When you have everything but can’t even keep your hands to yourself. Shameful.

  • It seems that when you can have anything money could buy, you start to look at the things money can't buy.

  • It's a common issue. When you got everything you could possibly want in life or have enough money to buy whatever you want... then for quite a lot of people of either gender, the illegal and illicit becomes the next thing to obtain.

    For some, it's an increasingly worrisome amount (and type of) drugs, for others, it's women, and for a select few it's children.

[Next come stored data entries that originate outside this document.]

theorem keepsPeers_of_beyondStore {s t : State} (h : beyondStore t = beyondStore s) : KeepsPeers s t :=
  keepsPeers_of_concern (concern_of_beyondStore h)

theorem keepsPeers_ite {p : Prop} [Decidable p] {s t u : State} (ht : p → KeepsPeers s t) (hu : ¬ p → KeepsPeers s u) :
    KeepsPeers s (if p then t else u) := by
  split
  · exact ht ‹_›
  · exact hu ‹_›

theorem keepsPeers_guard {p : Prop} [Decidable p] {s t : State} (h : p → KeepsPeers s t) :
    KeepsPeers s (if p then t else s) := keepsPeers_ite h fun _ => .refl s

/-! ## Changes of one block -/

theorem keepsPeers_fetch {f : FetchUnit} {s : State}
    (h : ∀ w ∈ f.wants, (∃ v ∈ s.fetch.wants, v.source = w.source) ∨ (peerOf s w.source).state = .present) :
    KeepsPeers s { s with fetch := f } :=
  keepsPeers_of_work rfl (fun _ => rfl) h (fun q hq => .inl ⟨q, hq, rfl⟩) fun q hq => .inl ⟨q, hq, rfl⟩

theorem keepsPeers_fewerWants {l : List Want} {s : State} (h : l ⊆ s.fetch.wants) : KeepsPeers s (setWants l s) :=
  keepsPeers_fetch fun w hw => .inl ⟨w, h hw, rfl⟩

theorem keepsPeers_recon {r : Reconciler} {s : State}
    (h : ∀ q ∈ r.queue, (∃ v ∈ s.recon.queue, v.peer = q.peer) ∨ (peerOf s q.peer).state = .present) :
    KeepsPeers s { s with recon := r } :=
  keepsPeers_of_work rfl (fun _ => rfl) (fun w hw => .inl ⟨w, hw, rfl⟩) h fun q hq => .inl ⟨q, hq, rfl⟩

theorem keepsPeers_fewerPairs {r : Reconciler} {s : State} (h : r.queue ⊆ s.recon.queue) :
    KeepsPeers s { s with recon := r } := keepsPeers_recon fun q hq => .inl ⟨q, h hq, rfl⟩

theorem keepsPeers_query {query : Option ProfileQuery} {s : State}
    (h : ∀ q, query = some q → (∃ v, s.memb.query = some v ∧ v.peer = q.peer) ∨ (peerOf s q.peer).state = .joining) :
    KeepsPeers s { s with memb := { s.memb with query := query } } :=
  keepsPeers_of_work rfl (fun _ => rfl) (fun w hw => .inl ⟨w, hw, rfl⟩) (fun q hq => .inl ⟨q, hq, rfl⟩) h

theorem keepsPeers_queryOver (s : State) : KeepsPeers s { s with memb := { s.memb with query := none } } :=
  keepsPeers_query nofun

/-- A peer entry changes in anything but its state. -/
theorem keepsPeers_setPeer {p : Station} {e : Peer} {s : State} (h : e.state = (peerOf s p).state) :
    KeepsPeers s (setPeer p e s) := by
  refine keepsPeers_of_work rfl (fun q => ?_) (fun w hw => .inl ⟨w, hw, rfl⟩) (fun q hq => .inl ⟨q, hq, rfl⟩)
    fun q hq => .inl ⟨q, hq, rfl⟩
  rw [peerOf_setPeer]
  split
  next hp => exact hp ▸ h
  next => rfl

/-! ## Offers (R95, R105, R128, R139) -/

theorem keepsPeers_placeFor (r : Requester) (s : State) : KeepsPeers s (placeFor r s) := by
  cases r with
  | reply =>
    refine keepsPeers_of_concern ?_
    simp only [placeFor, concern, placeReply_ctl, placeReply_memb, placeReply_recon, placeReply_fetch]
  | profileQuery =>
    simp only [placeFor, placeProfileQuery]
    split
    · rename_i q hq
      refine (keepsPeers_query (fun v hv => .inl ⟨q, hq, ?_⟩)).trans (keepsPeers_of_concern rfl)
      exact Option.some.inj hv ▸ rfl
    · exact .refl s
  | bucketQuery =>
    simp only [placeFor, placeBucketQuery]
    split <;> exact keepsPeers_of_concern rfl
  | fetch i =>
    simp only [placeFor, placeFetch]
    split <;> exact keepsPeers_of_concern rfl

theorem keepsPeers_offerRequest (r : Requester) (s : State) : KeepsPeers s (offerRequest r s) :=
  keepsPeers_ite (fun _ => keepsPeers_placeFor r s) fun _ => keepsPeers_of_concern rfl

theorem keepsPeers_pumpResponder (s : State) : KeepsPeers s (pumpResponder s) := by
  refine keepsPeers_of_concern ?_
  simp only [concern, pumpResponder_ctl, pumpResponder_memb, pumpResponder_recon, pumpResponder_fetch]

theorem keepsPeers_serveWaiting (s : State) : KeepsPeers s (serveWaiting s) := by
  have turns (l : List Requester) (t : State) : KeepsPeers t (l.foldl (fun t r => placeFor r t) t) := by
    induction l generalizing t with
    | nil => exact .refl t
    | cons r l ih => exact (keepsPeers_placeFor r t).trans (ih _)
  have placed : KeepsPeers s (placeWaiting s) :=
    (turns s.line.waiting { s with line := { s.line with waiting := [] } }).after rfl
  exact keepsPeers_ite (fun _ => .refl s) fun _ => placed.trans (keepsPeers_pumpResponder _)

/-- A frame that cannot wait concerns nobody. -/
theorem keepsPeers_placeBehind (k : FrameKind) (fl : BitVec 4) (d : Byte) (p : List Byte) (r : Option Requester) (s : State) :
    KeepsPeers s (placeBehind (placeFrame k fl d p r) s) :=
  keepsPeers_guard fun _ => keepsPeers_ite (fun _ => (keepsPeers_serveWaiting s).trans (keepsPeers_of_concern rfl))
    fun _ => keepsPeers_serveWaiting s

theorem keepsPeers_offerSummary (s : State) : KeepsPeers s (offerSummary s) :=
  keepsPeers_ite (fun _ => .refl s) fun _ => keepsPeers_placeBehind ..

theorem keepsPeers_offerNews (r : Record) (s : State) : KeepsPeers s (offerNews r s) := keepsPeers_placeBehind ..

theorem joining_of_mayQuery {s : State} {p : Station} (h : mayQuery s p = true) : (peerOf s p).state = .joining :=
  beq_iff_eq.1 (Bool.and_eq_true_iff.1 h).1
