-- ==== Sys2Proof/Proofs/Profiles.lean ====
section
/-! PROOFS. A PROFILE decides a JOINING peer's compatibility (R105 to R107, R113). -/

namespace Sys2Proof.Proofs
open Sys2Proof Sys2Proof.Machine Sys2Proof.Stated

/-- The query to a peer is over, and its frame reports to nobody (R105, R106; log 22). -/
theorem endQueryOf_of_outstanding {s : State} {p : Station} (h : ∃ q, s.memb.query = some q ∧ q.peer = p) :
    endQueryOf p s = { s with memb := { s.memb with query := none }, line := givenUp .profileQuery s.line } := by
  obtain ⟨q, hq, hpeer⟩ := h
  unfold endQueryOf
  simp only [hq, if_pos hpeer]
  rfl

theorem endQueryOf_of_none {s : State} {p : Station} (h : ¬ ∃ q, s.memb.query = some q ∧ q.peer = p) :
    endQueryOf p s = s := by
  unfold endQueryOf
  split
  · rename_i q hq
    exact if_neg fun hpeer => h ⟨q, hq, hpeer⟩
  · rfl

/-- The low half of the unique ID, as a PEER entry records it (R101). -/
theorem setWidth_uniqueId (id : BitVec 64) : id.setWidth 32 = id.extractLsb' 0 32 :=
  BitVec.setWidth_eq_extractLsb' (by decide)

theorem useProfile_of_joining {f : Frame} {s : State} (h : (peerOf s f.source).state = .joining) :
    useProfile f s =
      workOffered (changePeer f.source (profiled (peerOf s f.source) f.payload s.ctl.groupHash) (endQueryOf f.source s)) :=
  if_pos h

/-- Settles O37: the query to the sender ends, where there is one, and the entry is what `profiled` makes of it. -/
theorem profilesDecideCompatibility : Obligations.ProfilesDecideCompatibility := by
  intro s pre f post hwaits hjoining id same state new ended decided
  have exec_eq : exec .profileTaken s = .next (useProfile f (taken pre post s)) := takeFrame_of_waits hwaits useProfile
  have entry : profiled (peerOf (taken pre post s) f.source) f.payload (taken pre post s).ctl.groupHash = new := by
    simp only [profiled, setWidth_uniqueId]
    rfl
  rw [exec_eq, useProfile_of_joining (s := taken pre post s) hjoining, entry]
  refine ⟨fun hended => ?_, fun hnone => ?_⟩
  · rw [endQueryOf_of_outstanding (s := taken pre post s) hended]
    rfl
  · rw [endQueryOf_of_none (s := taken pre post s) hnone]
    rfl

end Sys2Proof.Proofs
end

    • > When you got everything you could possibly want in life or have enough money to buy whatever you want... then for quite a lot of people of either gender, the illegal and illicit becomes the next thing to obtain.

      But with a society that empowers men more than women, and relative power disparities of all types lending themselves to behavior like this (plenty of people who don't have everything still have enough power to exploit those they have power over). In the abstract, sure, it might not be something inherent to men, but it's kind of hard to ignore the fact that in practice women are victimized by behavior like this at a system level that men are not.

      To any men who are dubious about this, I'd genuinely suggest asking the women who you have close enough relationships with to be comfortable having tough discussions if they'd be willing to tell you about experiences they've had where men have behaved poorly towards them in ways that wouldn't have likely happened to a man in their circumstances; I'm guessing that pretty much all of them will have experienced far more than you'd imagine. As a man, I'm relatively certain I can't recall any instance of ever experiencing the reverse of this though, and that's my point: going out of your way to try to frame this as a gender-neutral issue basically emphasizes theoretical concerns at the expense of the actual distribution of problems that people face in real life. When things are so slanted that in practice almost everyone in one group has experienced it but relatively few from another group has had the same experience, framing it in terms of that is important.

So we’re just going to believe her? Why?

  • Please list all the reasons you don't believe her.

    • At least the claim of Eric having a secret backdoor to Google servers letting him spy on whoever he wants seems unlikely. If he was spying on her putting spyware on her devices seems much more likely.

    • There is no proof. She can retroactively at any point say she did not give consent to extract money. She was with him two years after the first time she was “raped”. She’s the only one that has made any such claims about him.